Personal Conduct - Applicant's two falsifications are serious for several reasons. Firstly, lying on a security clearance application is second only to direct violations of the rules governing protection of classified information, in going to the heart of the DoD security clearance program. Applicant's explanations for lying on the SF 86 have not been mitigated. Embarrassment may be an explanation, but it is not an acceptable excuse. Based on the contents of the record, I conclude Applicant has consistently sought to minimize the negative impact of what he did, suggesting he is still in denial about the consequences of his own actions. Admittedly, he knew he should have answered "Yes" to both questions and cited the information about his drug use. Instead, he chose to lie and did not correct the lies until confronted by the DSS agent some time later.

Disqualifying Conditions

Condition that could raise a security concern and may be disqualifying:

2. The deliberate omission, concealment, or falsification of relevant and material facts from any personnel security questionnaire

Conditions that could mitigate security concerns include:

None that are applicable under the facts of this case.

Criminal Conduct - A history or pattern of criminal activity creates doubt about a person's judgment, reliability, and trustworthiness. This refers to the two falsifications on the SF 986, each of which is a violation of 10 U.S.C. 1001, a felony.
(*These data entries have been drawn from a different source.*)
-- ==== Sys2Proof/Laws/State.lean ====
section
/-!
SUPPORT. One lemma per field of each named update of the state, so that no later proof unfolds a record update.
-/

namespace Sys2Proof.Machine

/-! ### `respond` -/

@[simp] theorem respond_cfg (s : State) (st : Status) (fr : BitVec 9) (v : Word) (evs : List Event) :
    (respond s st fr v evs).cfg = s.cfg := rfl
@[simp] theorem respond_sender (s : State) (st : Status) (fr : BitVec 9) (v : Word) (evs : List Event) :
    (respond s st fr v evs).sender = s.sender := rfl
@[simp] theorem respond_aTrun (s : State) (st : Status) (fr : BitVec 9) (v : Word) (evs : List Event) :
    (respond s st fr v evs).aTrun = s.aTrun := rfl
@[simp] theorem respond_receiver (s : State) (st : Status) (fr : BitVec 9) (v : Word) (evs : List Event) :
    (respond s st fr v evs).receiver = s.receiver := rfl
@[simp] theorem respond_fault (s : State) (st : Status) (fr : BitVec 9) (v : Word) (evs : List Event) :
    (respond s st fr v evs).fault = s.fault ||| fr := rfl
@[simp] theorem respond_cntPacketsResent (s : State) (st : Status) (fr : BitVec 9) (v : Word) (evs : List Event) :
    (respond s st fr v evs).cntPacketsResent = s.cntPacketsResent := rfl
@[simp] theorem respond_cntNewAcks (s : State) (st : Status) (fr : BitVec 9) (v : Word) (evs : List Event) :
    (respond s st fr v evs).cntNewAcks = s.cntNewAcks := rfl
@[simp] theorem respond_cntWindowFull (s : State) (st : Status) (fr : BitVec 9) (v : Word) (evs : List Event) :
    (respond s st fr v evs).cntWindowFull = s.cntWindowFull := rfl
@[simp] theorem respond_cntPacketsReceived (s : State) (st : Status) (fr : BitVec 9) (v : Word) (evs : List Event) :
    (respond s st fr v evs).cntPacketsReceived = s.cntPacketsReceived := rfl
@[simp] theorem respond_cntTotalAcksReceived (s : State) (st : Status) (fr : BitVec 9) (v : Word) (evs : List Event) :
    (respond s st fr v evs).cntTotalAcksReceived = s.cntTotalAcksReceived := rfl
@[simp] theorem respond_inputs (s : State) (st : Status) (fr : BitVec 9) (v : Word) (evs : List Event) :
    (respond s st fr v evs).inputs = s.inputs := rfl
@[simp] theorem respond_ibuf (s : State) (st : Status) (fr : BitVec 9) (v : Word) (evs : List Event) :
    (respond s st fr v evs).ibuf = s.ibuf := rfl
@[simp] theorem respond_sample (s : State) (st : Status) (fr : BitVec 9) (v : Word) (evs : List Event) :
    (respond s st fr v evs).sample = s.sample := rfl
@[simp] theorem respond_resp (s : State) (st : Status) (fr : BitVec 9) (v : Word) (evs : List Event) :
    (respond s st fr v evs).resp = some ⟨st, fr, v⟩ := rfl
@[simp] theorem respond_events (s : State) (st : Status) (fr : BitVec 9) (v : Word) (evs : List Event) :
    (respond s st fr v evs).events = evs := rfl

/-! ### `takeCommand` -/

@[simp] theorem takeCommand_cfg (s : State) (image : Memory) (rest : List HostInput) :
    (takeCommand s image rest).cfg = s.cfg := rfl
@[simp] theorem takeCommand_sender (s : State) (image : Memory) (rest : List HostInput) :
    (takeCommand s image rest).sender = s.sender := rfl
@[simp] theorem takeCommand_aTrun (s : State) (image : Memory) (rest : List HostInput) :
    (takeCommand s image rest).aTrun = s.aTrun := rfl
@[simp] theorem takeCommand_receiver (s : State) (image : Memory) (rest : List HostInput) :
    (takeCommand s image rest).receiver = s.receiver := rfl
@[simp] theorem takeCommand_fault (s : State) (image : Memory) (rest : List HostInput) :
    (takeCommand s image rest).fault = s.fault := rfl
@[simp] theorem takeCommand_cntPacketsResent (s : State) (image : Memory) (rest : List HostInput) :
    (takeCommand s image rest).cntPacketsResent = s.cntPacketsResent := rfl
@[simp] theorem takeCommand_cntNewAcks (s : State) (image : Memory) (rest : List HostInput) :
    (takeCommand s image rest).cntNewAcks = s.cntNewAcks := rfl
@[simp] theorem takeCommand_cntWindowFull (s : State) (image : Memory) (rest : List HostInput) :
    (takeCommand s image rest).cntWindowFull = s.cntWindowFull := rfl
@[simp] theorem takeCommand_cntPacketsReceived (s : State) (image : Memory) (rest : List HostInput) :
    (takeCommand s image rest).cntPacketsReceived = s.cntPacketsReceived := rfl
@[simp] theorem takeCommand_cntTotalAcksReceived (s : State) (image : Memory) (rest : List HostInput) :
    (takeCommand s image rest).cntTotalAcksReceived = s.cntTotalAcksReceived := rfl
@[simp] theorem takeCommand_inputs (s : State) (image : Memory) (rest : List HostInput) :
    (takeCommand s image rest).inputs = rest := rfl
@[simp] theorem takeCommand_ibuf (s : State) (image : Memory) (rest : List HostInput) :
    (takeCommand s image rest).ibuf = image := rfl
@[simp] theorem takeCommand_sample (s : State) (image : Memory) (rest : List HostInput) :
    (takeCommand s image rest).sample = s.sample + 1 := rfl
@[simp] theorem takeCommand_resp (s : State) (image : Memory) (rest : List HostInput) :
    (takeCommand s image rest).resp = s.resp := rfl
@[simp] theorem takeCommand_events (s : State) (image : Memory) (rest : List HostInput) :
    (takeCommand s image rest).events = s.events := rfl

/-! ### `resetMove` -/

@[simp] theorem resetMove_cfg (s : State) (rest : List HostInput) :
    (resetMove s rest).cfg = s.cfg := rfl
@[simp] theorem resetMove_sender (s : State) (rest : List HostInput) :
    (resetMove s rest).sender = none := rfl
@[simp] theorem resetMove_aTrun (s : State) (rest : List HostInput) :
    (resetMove s rest).aTrun = false := rfl
@[simp] theorem resetMove_receiver (s : State) (rest : List HostInput) :
    (resetMove s rest).receiver = none := rfl
@[simp] theorem resetMove_fault (s : State) (rest : List HostInput) :
    (resetMove s rest).fault = 0 := rfl
@[simp] theorem resetMove_cntPacketsResent (s : State) (rest : List HostInput) :
    (resetMove s rest).cntPacketsResent = 0 := rfl
@[simp] theorem resetMove_cntNewAcks (s : State) (rest : List HostInput) :
    (resetMove s rest).cntNewAcks = 0 := rfl
@[simp] theorem resetMove_cntWindowFull (s : State) (rest : List HostInput) :
    (resetMove s rest).cntWindowFull = 0 := rfl
@[simp] theorem resetMove_cntPacketsReceived (s : State) (rest : List HostInput) :
    (resetMove s rest).cntPacketsReceived = 0 := rfl
@[simp] theorem resetMove_cntTotalAcksReceived (s : State) (rest : List HostInput) :
    (resetMove s rest).cntTotalAcksReceived = 0 := rfl
@[simp] theorem resetMove_inputs (s : State) (rest : List HostInput) :
    (resetMove s rest).inputs = rest := rfl
@[simp] theorem resetMove_ibuf (s : State) (rest : List HostInput) :
    (resetMove s rest).ibuf = s.ibuf := rfl
@[simp] theorem resetMove_sample (s : State) (rest : List HostInput) :
    (resetMove s rest).sample = s.sample := rfl
@[simp] theorem resetMove_resp (s : State) (rest : List HostInput) :
    (resetMove s rest).resp = none := rfl
@[simp] theorem resetMove_events (s : State) (rest : List HostInput) :
    (resetMove s rest).events = [] := rfl

/-! ### `idleMove` -/

@[simp] theorem idleMove_cfg (s : State) :
    (idleMove s).cfg = s.cfg := rfl
@[simp] theorem idleMove_sender (s : State) :
    (idleMove s).sender = s.sender := rfl
@[simp] theorem idleMove_aTrun (s : State) :
    (idleMove s).aTrun = s.aTrun := rfl
@[simp] theorem idleMove_receiver (s : State) :
    (idleMove s).receiver = s.receiver := rfl
@[simp] theorem idleMove_fault (s : State) :
    (idleMove s).fault = s.fault := rfl
@[simp] theorem idleMove_cntPacketsResent (s : State) :
    (idleMove s).cntPacketsResent = s.cntPacketsResent := rfl
@[simp] theorem idleMove_cntNewAcks (s : State) :
    (idleMove s).cntNewAcks = s.cntNewAcks := rfl
@[simp] theorem idleMove_cntWindowFull (s : State) :
    (idleMove s).cntWindowFull = s.cntWindowFull := rfl
@[simp] theorem idleMove_cntPacketsReceived (s : State) :
    (idleMove s).cntPacketsReceived = s.cntPacketsReceived := rfl
@[simp] theorem idleMove_cntTotalAcksReceived (s : State) :
    (idleMove s).cntTotalAcksReceived = s.cntTotalAcksReceived := rfl
@[simp] theorem idleMove_inputs (s : State) :
    (idleMove s).inputs = s.inputs := rfl
@[simp] theorem idleMove_ibuf (s : State) :
    (idleMove s).ibuf = s.ibuf := rfl
@[simp] theorem idleMove_sample (s : State) :
    (idleMove s).sample = s.sample := rfl
@[simp] theorem idleMove_resp (s : State) :
    (idleMove s).resp = none := rfl
@[simp] theorem idleMove_events (s : State) :
    (idleMove s).events = [] := rfl

/-! ### `State.resetOf` -/

@[simp] theorem resetOf_cfg (c : Config) :
    (State.resetOf c).cfg = c := rfl
@[simp] theorem resetOf_sender (c : Config) :
    (State.resetOf c).sender = none := rfl
@[simp] theorem resetOf_aTrun (c : Config) :
    (State.resetOf c).aTrun = false := rfl
@[simp] theorem resetOf_receiver (c : Config) :
    (State.resetOf c).receiver = none := rfl
@[simp] theorem resetOf_fault (c : Config) :
    (State.resetOf c).fault = 0 := rfl
@[simp] theorem resetOf_cntPacketsResent (c : Config) :
    (State.resetOf c).cntPacketsResent = 0 := rfl
@[simp] theorem resetOf_cntNewAcks (c : Config) :
    (State.resetOf c).cntNewAcks = 0 := rfl
@[simp] theorem resetOf_cntWindowFull (c : Config) :
    (State.resetOf c).cntWindowFull = 0 := rfl
@[simp] theorem resetOf_cntPacketsReceived (c : Config) :
    (State.resetOf c).cntPacketsReceived = 0 := rfl
@[simp] theorem resetOf_cntTotalAcksReceived (c : Config) :
    (State.resetOf c).cntTotalAcksReceived = 0 := rfl
@[simp] theorem resetOf_inputs (c : Config) :
    (State.resetOf c).inputs = [] := rfl
@[simp] theorem resetOf_ibuf (c : Config) :
    (State.resetOf c).ibuf = [] := rfl
@[simp] theorem resetOf_sample (c : Config) :
    (State.resetOf c).sample = 0 := rfl
@[simp] theorem resetOf_resp (c : Config) :
    (State.resetOf c).resp = none := rfl
@[simp] theorem resetOf_events (c : Config) :
    (State.resetOf c).events = [] := rfl

/-! ### `retire` -/

@[simp] theorem retire_base (c : Config) (w : Sender) :
    (retire c w).base = ringInc c w.base := rfl
@[simp] theorem retire_next (c : Config) (w : Sender) :
    (retire c w).next = w.next := rfl
@[simp] theorem retire_tseq (c : Config) (w : Sender) :
    (retire c w).tseq = w.tseq := rfl
@[simp] theorem retire_valid (c : Config) (w : Sender) :
    (retire c w).valid = flagSet w.valid w.base false := rfl
@[simp] theorem retire_acked (c : Config) (w : Sender) :
    (retire c w).acked = flagSet w.acked w.base false := rfl
@[simp] theorem retire_pkts (c : Config) (w : Sender) :
    (retire c w).pkts = slotClear w.pkts w.base := rfl

/-! ### `acceptMessage` -/

@[simp] theorem acceptMessage_base (c : Config) (w : Sender) (pkt : Packet) (tseq : Nat) :
    (acceptMessage c w pkt tseq).base = w.base := rfl
@[simp] theorem acceptMessage_next (c : Config) (w : Sender) (pkt : Packet) (tseq : Nat) :
    (acceptMessage c w pkt tseq).next = ringInc c w.next := rfl
@[simp] theorem acceptMessage_tseq (c : Config) (w : Sender) (pkt : Packet) (tseq : Nat) :
    (acceptMessage c w pkt tseq).tseq = tseq := rfl
@[simp] theorem acceptMessage_valid (c : Config) (w : Sender) (pkt : Packet) (tseq : Nat) :
    (acceptMessage c w pkt tseq).valid = flagSet w.valid w.next true := rfl
@[simp] theorem acceptMessage_acked (c : Config) (w : Sender) (pkt : Packet) (tseq : Nat) :
    (acceptMessage c w pkt tseq).acked = flagSet w.acked w.next false := rfl
@[simp] theorem acceptMessage_pkts (c : Config) (w : Sender) (pkt : Packet) (tseq : Nat) :
    (acceptMessage c w pkt tseq).pkts = slotWrite w.pkts w.next pkt := rfl

/-! ### `senderInit` -/

@[simp] theorem senderInit_base (c : Config) :
    (senderInit c).base = 0 := rfl
@[simp] theorem senderInit_next (c : Config) :
    (senderInit c).next = 0 := rfl
@[simp] theorem senderInit_tseq (c : Config) :
    (senderInit c).tseq = 0 := rfl
@[simp] theorem senderInit_valid (c : Config) :
    (senderInit c).valid = flagsClear c := rfl
@[simp] theorem senderInit_acked (c : Config) :
    (senderInit c).acked = flagsClear c := rfl
@[simp] theorem senderInit_pkts (c : Config) :
    (senderInit c).pkts = [] := rfl

/-! ### `passSlot` -/

@[simp] theorem passSlot_base (c : Config) (r : Receiver) :
    (passSlot c r).base = ringInc c r.base := rfl
@[simp] theorem passSlot_rcvd (c : Config) (r : Receiver) :
    (passSlot c r).rcvd = flagSet r.rcvd r.base false := rfl
@[simp] theorem passSlot_pkts (c : Config) (r : Receiver) :
    (passSlot c r).pkts = slotClear r.pkts r.base := rfl

/-! ### `bufferPacket` -/

@[simp] theorem bufferPacket_base (r : Receiver) (q : Nat) (pkt : Packet) :
    (bufferPacket r q pkt).base = r.base := rfl
@[simp] theorem bufferPacket_rcvd (r : Receiver) (q : Nat) (pkt : Packet) :
    (bufferPacket r q pkt).rcvd = flagSet r.rcvd q true := rfl
@[simp] theorem bufferPacket_pkts (r : Receiver) (q : Nat) (pkt : Packet) :
    (bufferPacket r q pkt).pkts = slotWrite r.pkts q pkt := rfl

/-! ### `receiverInit` -/

@[simp] theorem receiverInit_base (c : Config) :
    (receiverInit c).base = 0 := rfl
@[simp] theorem receiverInit_rcvd (c : Config) :
    (receiverInit c).rcvd = flagsClear c := rfl
@[simp] theorem receiverInit_pkts (c : Config) :
    (receiverInit c).pkts = [] := rfl

end Sys2Proof.Machine
end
Disqualifying and Mitigating Conditions:

Conditions that could raise a security concern and may be disqualifying:

1. Any criminal conduct

2. A serious crime or multiple lesser offenses

Conditions that could mitigate security concerns include:

None that are applicable under the facts of this case. (The criminal behavior remains recent; was not an isolated incident; and there is as yet no evidence of successful rehabilitation, under MC 1, 2, and 5, respectively).

FORMAL FINDINGS

Formal Findings as required by Section 3, Paragraph 7 of Enclosure 1 of the Directive are hereby rendered as follows:

Guideline H (Drug Involvement) Against the Applicant

Subparagraph l.a. Against the Applicant

Subparagraph 1.b. Against the Applicant

Subparagraph l.c. Against the Applicant

Subparagraph 1.d. Against the Applicant

Subparagraph l.e. Against the Applicant

Guideline E (Personal Conduct)

Subparagraph 2.a. Against the Applicant

Subparagraph 2.b. Against the Applicant

Guideline J (Criminal Conduct) Against the Applicant

Subparagraph 3.a. Against the Applicant

DECISION

In light of all the circumstances presented by the record in this case, it is not clearly consistent with the national interest to grant or continue a security clearance for Applicant.